Moreover, a number of 1,310 genes showed suggestive associations with OCC susceptibility from MAGMA analysis (P < 0.05, Supplemental Table S1). Among these suggestive genes, 191 genes have been documented to be implicated in other cancers in the GWAS Catalog database (Supplemental Table S1), and 11 genes of HLA-DQB1, ZNF512, CCDC121, C2orf16, GPN1, GALNT14, AIF1, CTLA4, MICB, FAM175A, and ADH7 have been reported to be associated with OCC in previous studies (Supplemental Table S1). To examine their biological functions, we performed a pathway-based enrichment analysis of these suggestive genes, and found that six biological pathways were significantly associated with OCC (FDR < 0.05, Figure 4A-B, Supplemental Table S2). For example, staphylococcus aureus infection (P = 8.04×10-6), antigen processing and presentation (P = 9.18×10-5), graft-versus-host disease (P = 2.01×10-4), and cell adhesion molecules (P = 8.40×10-4). By performing a GO enrichment analysis, we found that there were 4 cellular component (CC) terms and 11 molecular function (MF) terms significantly enriched, including MHC protein complex, synaptic membrane, endonuclease complex, and GABA receptor activity (Figure 4C-D, and Supplemental Tables S3-S4). Overall, these results suggest that these observed genes may be a good resource for pinpointing causal risk genes for OCC.

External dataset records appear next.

/-- R49, R50, R274: STAG gives each lane at work the slot that holds its key, or all ones; STAGSET, lane after lane in
ascending order, records its key in a way of its set, forgets it in every other way, and gives its slot; STAGINV makes a slot
invalid; a lane that names a slot out of range, or a table of no entries, traps PAGE_NP with detail 8. The address of that
trap, the key or the slot number, is the model's choice (log entry 28). The set of a key is the XOR of its four 16-bit parts
modulo the number of sets. R47, R275: SPRESZ is privileged; a legal request whose ways hold no grant sets
the split and clears F, any other sets F and leaves the split; its destination receives the L1 ways as they were. -/
def Obligations.TagsAndPool : Prop :=
  (∀ (s : State) (a b c : BitVec 8) (x : OrdExt) (t : Team) (l : Nat),
     let w := s.wave
     let w0 := { w with slots := w.slots &&& ~~~x.slots.wait }
     let ends : (Sparse Word) → Wave := fun v => past 8 { w0 with v := v, slots := slotsSet x.slots w0.slots }
     let key : Nat → Nat := laneOf w b 2
     let setOf : Nat → Nat := fun k =>
       ((k % 2 ^ 16) ^^^ (k / 2 ^ 16 % 2 ^ 16) ^^^ (k / 2 ^ 32 % 2 ^ 16) ^^^ (k / 2 ^ 48 % 2 ^ 16)) % (t.tags / 8)
     let cell : State → Nat → Nat := fun u i => (Sparse.get 0#65 u.tags (4096 * t.uid + i)).toNat
     WorksIn s w.lanes → s.team w.team = some t → t.tags % 8 = 0 → t.tags ≤ 4096 →
     (dstFits w 1 a → srcFits w 2 b → ∃ v, exec (.stag a b x) s = .next (withWave s (ends v)) ∧
       (∀ r i, i < 32 → (¬ w.activeMask.getLsbD i = true ∨ a = 0xFF#8 ∨ r ≠ a.toNat) →
         Sparse.get 0#32 v (32 * r + i) = w.getV r i) ∧
       (a ≠ 0xFF#8 → ∀ i < 32, w.activeMask.getLsbD i = true →
         let r := (Sparse.get 0#32 v (32 * a.toNat + i)).toNat
         (r = 0xFFFFFFFF ∧ (t.tags = 0 ∨ ∀ q < 8, cell s (8 * setOf (key i) + q) ≠ 2 ^ 64 + key i)) ∨
         (r / 8 = setOf (key i) ∧ r < t.tags ∧ cell s r = 2 ^ 64 + key i))) ∧
     (dstFits w 1 a → srcFits w 2 b → srcFits w 1 c → 0 < t.tags →
       let slot : Nat → Nat := fun i => 8 * setOf (key i) + laneOf w c 1 i % 8
       let records : (Nat → Nat) → Nat → Nat → Nat := fun m i k =>
         if k = 4096 * t.uid + slot i then 2 ^ 64 + key i
         else if 4096 * t.uid + 8 * setOf (key i) ≤ k ∧ k < 4096 * t.uid + 8 * setOf (key i) + 8 ∧ m k = 2 ^ 64 + key i then 0
         else m k
       ∃ v g, exec (.stagset a b c x) s = .next { withWave s (ends v) with tags := g } ∧
         (∀ r i, i < 32 → Sparse.get 0#32 v (32 * r + i) =
           if w.activeMask.getLsbD i = true ∧ a ≠ 0xFF#8 ∧ r = a.toNat then BitVec.ofNat 32 (slot i) else w.getV r i) ∧
         ∀ k, (Sparse.get 0#65 g k).toNat =
           ((List.range 32).filter fun i => w.activeMask.getLsbD i).foldl records (fun k => (Sparse.get 0#65 s.tags k).toNat) k) ∧
     (dstFits w 1 a → srcFits w 2 b → srcFits w 1 c → t.tags = 0 → w.lanes.head? = some l →
       exec (.stagset a b c x) s = .next ((withWave s w0).takeTrap .pageNp 8 l (BitVec.ofNat 64 (key l)) w.pc)) ∧
     (srcFits w 1 b → (∀ i ∈ w.lanes, laneOf w b 1 i = 0xFFFFFFFF ∨ laneOf w b 1 i < t.tags) →
       ∃ g, exec (.staginv b x) s = .next { withWave s (ends w.v) with tags := g } ∧
         ∀ k, (Sparse.get 0#65 g k).toNat = if ∃ i ∈ w.lanes, laneOf w b 1 i ≠ 0xFFFFFFFF ∧ k = 4096 * t.uid + laneOf w b 1 i
           then (Sparse.get 0#65 s.tags k).toNat % 2 ^ 64 else (Sparse.get 0#65 s.tags k).toNat) ∧
     (srcFits w 1 b → w.lanes.find? (fun i => decide (laneOf w b 1 i ≠ 0xFFFFFFFF ∧ t.tags ≤ laneOf w b 1 i)) = some l →
       exec (.staginv b x) s =
         .next ((withWave s w0).takeTrap .pageNp 8 l (BitVec.ofNat 64 (laneOf w b 1 l)) w.pc))) ∧
  (∀ (s : State) (a b : BitVec 8),
     let w := s.wave
     let n := (s.readU b).toNat
     let was := Sparse.get 20 s.ways w.coreNo
     let gives : State → Bool → Prop := fun t bad =>
       t.wave = past 4 (toUniform a (BitVec.ofNat 64 (24 - was)) (withF bad w)) ∧ t.waves = s.waves
     (w.priv = false → exec (.spresz a b) s = .next (s.trap .illPriv)) ∧
     (w.priv = true → (n < 4 ∨ 20 < n ∨ (24 - n < was ∧ ∃ t ∈ s.teams, coreKey t.die (t.core / 8) (t.core % 8) = w.coreNo ∧
         t.saved = false ∧ t.unit0 < 8 * was ∧ 8 * (24 - n) < t.unit0 + t.units)) →
       ∃ t, exec (.spresz a b) s = .next t ∧ gives t true ∧ t.ways = s.ways ∧ t.mem = s.mem) ∧
     (w.priv = true → 4 ≤ n → n ≤ 20 → (24 - n < was → ∀ t ∈ s.teams,
         coreKey t.die (t.core / 8) (t.core % 8) = w.coreNo → t.saved = false →
           8 * was ≤ t.unit0 ∨ t.unit0 + t.units ≤ 8 * (24 - n)) →
       ∃ t, exec (.spresz a b) s = .next t ∧ gives t false ∧ Sparse.get 20 t.ways w.coreNo = 24 - n))

/-- R67, R68, R69, R70, R72, R82: an operation at a counter's home. An add changes the value modulo 2^64, not the
status; a break takes OK to ABANDONED or FAULTED and ABANDONED to FAULTED, not the value; an initialisation sets the
value and the status OK. Every waiter of the cell whose threshold the value has reached, and every one when the status
is not OK, is removed and woken; no other waiter is. R277, R75, R281: CADD and CFADD over plain memory, of lanes whose
cells are apart and sound. Each lane's delta is added to its counter; CFADD gives the lane the value before its add;
no other byte of memory changes; F is set by a refused reference, which adds nothing, and by a status FAULTED, B by a
status that is not OK (CFADD). -/
def Obligations.CounterHomesAndAdds : Prop :=
  (∀ (s : State) (key : Nat) (d v : DWord) (st : CtrStatus),
     s.inp.ok = true → s.inp.found ≠ .correctable → s.poison = [] → s.mxAlias = [] → s.engRecords = [] →
     let old := s.ctrValue key
     let was := s.ctrStatus key
     let takes := (was = .ok ∧ st ≠ .ok) ∨ (was = .abandoned ∧ st = .faulted)
     let fires : DWord → CtrStatus → Waiter → Prop := fun v st e =>
       e.key = key ∧ (st ≠ .ok ∨ (v.toNat + 2 ^ 64 - e.thr.toNat) % 2 ^ 64 < 2 ^ 63)
     let ends : CtrOp → DWord → CtrStatus → Prop := fun op v st => ∃ t, exec (.homeCounterOperation key op) s = .next t ∧
       t.ctrValue key = v ∧ t.ctrStatus key = st ∧ t.wave = s.wave ∧ t.waves = s.waves ∧
       (∀ k, k < key ∨ key + 8 ≤ k → t.rawByte k = s.rawByte k) ∧
       (∀ k, k / 8 ≠ key / 8 → t.ctrStatus k = s.ctrStatus k) ∧
       (∀ e ∈ s.waiters, fires v st e ↔ e ∉ t.waiters) ∧ (∀ e ∈ t.waiters, e ∈ s.waiters) ∧
       (∀ e ∈ s.waiters, fires v st e → e.party.event v st ∈ t.work)
     ends (.add d) (old + d) was ∧ ends (.init v) v .ok ∧ (takes → ends (.brk st) old st) ∧
     (¬ takes → exec (.homeCounterOperation key (.brk st)) s = .next s)) ∧
  (∀ (s u : State) (a base c : BitVec 8) (x : MemExt) (hits : List Hit) (cell : Hit → Nat),
     let w := s.wave
     let f := ctrForm false .ctrWrite base c x true
     let delta : Nat → DWord := fun l => BitVec.ofNat 64 (laneOf w a 2 l)
     NoMmas s → Plain u → u.poison = [] → u.engRecords = [] → u.wave.unfKind = .no → u.wave.gathB = false →
     u.wave.gathF = false → u.wave.lanes = w.lanes →
     inBudget w 2 a → srcFits w (if MBase.wide base then 2 else 1) c →
     Reaches (afterWait s x.slots) f (fun l => decide (2 ^ 63 ≤ laneOf w a 2 l)) u hits →
     (hits.map (·.pos)).Nodup → hits.map (·.pos) = w.lanes →
     (∀ h ∈ hits, u.cellOf h = some (cell h)) →
     (∀ g ∈ hits, ∀ h ∈ hits, g ≠ h → cell g + 8 ≤ cell h ∨ cell h + 8 ≤ cell g) →
     let adds : State → Prop := fun t =>
       (∀ h ∈ hits, t.ctrValue (cell h) = u.ctrValue (cell h) + delta h.pos) ∧ t.cst = u.cst ∧
       (∀ k, (∀ h ∈ hits, k < cell h ∨ cell h + 8 ≤ k) → t.rawByte k = u.rawByte k)
     (∃ t, exec (.cadd a base c x) s = .next t ∧ adds t ∧
       t.wave = past 8 { (if w.lanes = [] then u.wave else withF false u.wave) with
         slots := slotsSet x.slots u.wave.slots }) ∧
     (∃ t, exec (.cfadd a base c x) s = .next t ∧ adds t ∧ t.wave.pc = u.wave.pc + 8#64 ∧
       t.wave.s = u.wave.s ∧ t.wave.k = u.wave.k ∧ t.wave.x = u.wave.x ∧ t.wave.tile = u.wave.tile ∧
       (w.lanes ≠ [] → t.wave.cc.getLsbD 4 = hits.any (fun h => decide (u.ctrStatus (cell h) ≠ .ok)) ∧
         t.wave.cc.getLsbD 5 = hits.any (fun h => decide (u.ctrStatus (cell h) = .faulted))) ∧
       (∀ h ∈ hits, t.wave.getV a.toNat h.pos = BitVec.ofNat 32 (u.ctrValue (cell h)).toNat ∧
         t.wave.getV (a.toNat + 1) h.pos = BitVec.ofNat 32 ((u.ctrValue (cell h)).toNat / 2 ^ 32)) ∧
       (∀ r l, l < 32 → (r < a.toNat ∨ a.toNat + 2 ≤ r ∨ ∀ h ∈ hits, h.pos ≠ l) → t.wave.getV r l = u.wave.getV r l)))

/-- R277, R265, R69, R281: CREAD gives each lane the value of its counter and tells B and F of all; CINIT initialises each
lane's counter; the two breaks break it, and are privileged. A counter of a peer is initialised by a privileged wave
alone. -/
def Obligations.CounterReadInitBreak : Prop :=
  ∀ (s u : State) (a base c : BitVec 8) (x : MemExt) (hits : List Hit),
    let w := s.wave
    let fr := ctrForm false .ctrRead base c x false
    let fw := ctrForm false .ctrWrite base c x false
    let offs := srcFits w (if MBase.wide base then 2 else 1) c
    let apart := ∀ g ∈ hits, ∀ h ∈ hits, g ≠ h → g.key / 8 ≠ h.key / 8 ∧ (g.key + 8 ≤ h.key ∨ h.key + 8 ≤ g.key)
    let brk : CtrStatus → CtrStatus → CtrStatus := fun st was => match st, was with
      | .faulted, _ => .faulted
      | .abandoned, .ok => .abandoned
      | _, o => o
    let reached' := fun f => Reaches (afterWait s x.slots) f (fun _ => false) u hits
    let keepsWave : State → Prop := fun t => t.wave = past 8 { u.wave with slots := slotsSet x.slots u.wave.slots }
    NoMmas s → Plain u → u.poison = [] → u.engRecords = [] → u.wave.unfKind = .no → u.wave.gathB = false →
    u.wave.gathF = false → u.wave.lanes = w.lanes → u.wave.priv = w.priv → (hits.map (·.pos)).Nodup → hits.map (·.pos) = w.lanes → offs →
    (inBudget w 2 a → reached' fr →
      ∃ t, exec (.cread a base c x) s = .next t ∧ t.mem = u.mem ∧ t.cst = u.cst ∧ t.wave.pc = u.wave.pc + 8#64 ∧
        t.wave.s = u.wave.s ∧ t.wave.k = u.wave.k ∧
        (w.lanes ≠ [] → t.wave.cc.getLsbD 4 = hits.any (fun h => decide (u.ctrStatus h.key ≠ .ok)) ∧
          t.wave.cc.getLsbD 5 = hits.any (fun h => decide (u.ctrStatus h.key = .faulted))) ∧
        (∀ h ∈ hits, t.wave.getV a.toNat h.pos = BitVec.ofNat 32 (u.ctrValue h.key).toNat ∧
          t.wave.getV (a.toNat + 1) h.pos = BitVec.ofNat 32 ((u.ctrValue h.key).toNat / 2 ^ 32)) ∧
        (∀ r l, l < 32 → (r < a.toNat ∨ a.toNat + 2 ≤ r ∨ ∀ h ∈ hits, h.pos ≠ l) → t.wave.getV r l = u.wave.getV r l)) ∧
    (srcFits w 2 a → reached' fw → apart → (w.priv = true ∨ ∀ h ∈ hits, h.target ≠ 2) →
      ∃ t, exec (.cinit a base c x) s = .next t ∧ keepsWave t ∧
        (∀ h ∈ hits, t.ctrValue h.key = BitVec.ofNat 64 (laneOf w a 2 h.pos) ∧ t.ctrStatus h.key = .ok) ∧
        (∀ k, (∀ h ∈ hits, ¬ covers h 8 k) → t.rawByte k = u.rawByte k)) ∧
    (srcFits w 2 a → reached' fw → w.priv = false → ∀ h, hits.find? (fun h => decide (h.target = 2)) = some h →
      exec (.cinit a base c x) s = .next (u.takeTrap .illPriv 0 h.pos 0#64 u.wave.pc)) ∧
    (w.priv = true → reached' fw → apart →
      (∃ t, exec (.cbrkAband base c x) s = .next t ∧ keepsWave t ∧ t.mem = u.mem ∧
        ∀ h ∈ hits, t.ctrStatus h.key = brk .abandoned (u.ctrStatus h.key)) ∧
      (∃ t, exec (.cbrkFault base c x) s = .next t ∧ keepsWave t ∧ t.mem = u.mem ∧
        ∀ h ∈ hits, t.ctrStatus h.key = brk .faulted (u.ctrStatus h.key))) ∧
    (w.priv = false → exec (.cbrkAband base c x) s = .next (s.trap .illPriv) ∧
      exec (.cbrkFault base c x) s = .next (s.trap .illPriv))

3.3. Integrative genomics analysis identifies OCC-risk genes
By integrating GWAS summary statistics with eQTL data across 49 GTEx tissues using the S-MultiXcan method, we identified that 1,366 genes whose aberrant gene expressions were significantly or suggestively associated with OCC (P < 0.05, Supplemental Table S5). Such as ATRN (P = 5.9×10-6), VWA7 (P = 1.64×10-5), FGD4 (P = 3.75×10-5), TERT (P = 6.61×10-5), HLA-DRB1 (P = 8.51×10-5), CDH3 (P = 8.84×10-5), and BTNL2 (P = 8.89×10-5). Among them, 33 genes have been published to be significantly associated with OCC, such as HLA-DQA1, CLPTM1L, ZNF512, HLA-DQB1, GALNT14, CCDC121, CTLA4, GPN1, C2orf16, TENM3, LAMC3, ADH7, MICB, CCDC192, AIF1, RERGL, OR52N2, METAP1, WDFY3, ALDH2, MUC21, IL1A, KCNC4, STK31, BTBD11, and ADCY2 [6, 15, 16, 42]. By comparing these identified genes between S-MultiXcan and MAGMA, we observed that 472 genes have shared significant evidence between two methods (Figure 5A and Supplemental Table S5). Based on 100,000 times of in silico permutation analysis, we found that there existed a prominent concordance of results from between S-MultiXcan and MAGMA analysis (Empirical P < 1.0×10-5, Figure 5B), suggesting that these findings were relatively reliable and could be used for subsequent analyses.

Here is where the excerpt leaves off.